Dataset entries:
theorem bx (rs : Fin 16) (sbz : BitVec 3) : Statement (.bx rs sbz) := by
  have hw := wordBx_toNat 0#1 rs sbz
  simp only [Statement, encode]
  generalize wordBx 0#1 rs sbz = w at hw ⊢
  simp only [BitVec.toNat_ofNat] at hw
  simp only [decode, field_eq w 11 5 (k := 8) (by omega), decodeF5, field_eq w 8 2 (k := 3) (by omega),
    bit_set w 10 (by omega), bit_clear w 7 (by omega), Bool.false_eq_true, reduceIte]
  simp only [Instr.bx.injEq, hiSource, Fin.ext_iff, BitVec.toNat_eq, field_toNat]
  omega

theorem blxReg (rs : Fin 16) (sbz : BitVec 3) : Statement (.blxReg rs sbz) := by
  have hw := wordBx_toNat 1#1 rs sbz
  simp only [Statement, encode]
  generalize wordBx 1#1 rs sbz = w at hw ⊢
  simp only [BitVec.toNat_ofNat] at hw
  simp only [decode, field_eq w 11 5 (k := 8) (by omega), decodeF5, field_eq w 8 2 (k := 3) (by omega),
    bit_set w 10 (by omega), bit_set w 7 (by omega), reduceIte]
  simp only [Instr.blxReg.injEq, hiSource, Fin.ext_iff, BitVec.toNat_eq, field_toNat]
  omega

theorem ldrPc (rd : Fin 8) (imm8 : BitVec 8) : Statement (.ldrPc rd imm8) := by
  have hw := wordImm8_toNat 0b01001#5 rd imm8
  simp only [Statement, encode]
  generalize wordImm8 0b01001#5 rd imm8 = w at hw ⊢
  simp only [BitVec.toNat_ofNat] at hw
  simp only [decode, field_eq w 11 5 (k := 9) (by omega)]
  simp only [Instr.ldrPc.injEq, regField, Fin.ext_iff, BitVec.toNat_eq, field_toNat]
  omega

theorem strReg (rd rb ro : Fin 8) : Statement (.strReg rd rb ro) := by
  have hw := word7_toNat 0b0101000#7 (lowBits ro) (lowBits rb) rd
  simp only [Statement, encode]
  generalize word7 0b0101000#7 (lowBits ro) (lowBits rb) rd = w at hw ⊢
  simp only [lowBits_toNat, BitVec.toNat_ofNat] at hw
  simp only [decode, field_eq w 11 5 (k := 10) (by omega), decodeF7F8, field_eq w 9 3 (k := 0) (by omega)]
  simp only [Instr.strReg.injEq, regField, Fin.ext_iff, field_toNat]
  omega

theorem strhReg (rd rb ro : Fin 8) : Statement (.strhReg rd rb ro) := by
  have hw := word7_toNat 0b0101001#7 (lowBits ro) (lowBits rb) rd
  simp only [Statement, encode]
  generalize word7 0b0101001#7 (lowBits ro) (lowBits rb) rd = w at hw ⊢
  simp only [lowBits_toNat, BitVec.toNat_ofNat] at hw
  simp only [decode, field_eq w 11 5 (k := 10) (by omega), decodeF7F8, field_eq w 9 3 (k := 1) (by omega)]
  simp only [Instr.strhReg.injEq, regField, Fin.ext_iff, field_toNat]
  omega

theorem strbReg (rd rb ro : Fin 8) : Statement (.strbReg rd rb ro) := by
  have hw := word7_toNat 0b0101010#7 (lowBits ro) (lowBits rb) rd
  simp only [Statement, encode]
  generalize word7 0b0101010#7 (lowBits ro) (lowBits rb) rd = w at hw ⊢
  simp only [lowBits_toNat, BitVec.toNat_ofNat] at hw
  simp only [decode, field_eq w 11 5 (k := 10) (by omega), decodeF7F8, field_eq w 9 3 (k := 2) (by omega)]
  simp only [Instr.strbReg.injEq, regField, Fin.ext_iff, field_toNat]
  omega

theorem ldrsbReg (rd rb ro : Fin 8) : Statement (.ldrsbReg rd rb ro) := by
  have hw := word7_toNat 0b0101011#7 (lowBits ro) (lowBits rb) rd
  simp only [Statement, encode]
  generalize word7 0b0101011#7 (lowBits ro) (lowBits rb) rd = w at hw ⊢
  simp only [lowBits_toNat, BitVec.toNat_ofNat] at hw
  simp only [decode, field_eq w 11 5 (k := 10) (by omega), decodeF7F8, field_eq w 9 3 (k := 3) (by omega)]
  simp only [Instr.ldrsbReg.injEq, regField, Fin.ext_iff, field_toNat]
  omega

theorem ldrReg (rd rb ro : Fin 8) : Statement (.ldrReg rd rb ro) := by
  have hw := word7_toNat 0b0101100#7 (lowBits ro) (lowBits rb) rd
  simp only [Statement, encode]
  generalize word7 0b0101100#7 (lowBits ro) (lowBits rb) rd = w at hw ⊢
  simp only [lowBits_toNat, BitVec.toNat_ofNat] at hw
  simp only [decode, field_eq w 11 5 (k := 11) (by omega), decodeF7F8, field_eq w 9 3 (k := 4) (by omega)]
  simp only [Instr.ldrReg.injEq, regField, Fin.ext_iff, field_toNat]
  omega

> _Exercise directions_
Look through the entries above and copy each line that has "ldrsbReg" in it.

> _Exercise answer_
theorem ldrsbReg (rd rb ro : Fin 8) : Statement (.ldrsbReg rd rb ro) := by
  simp only [Instr.ldrsbReg.injEq, regField, Fin.ext_iff, field_toNat]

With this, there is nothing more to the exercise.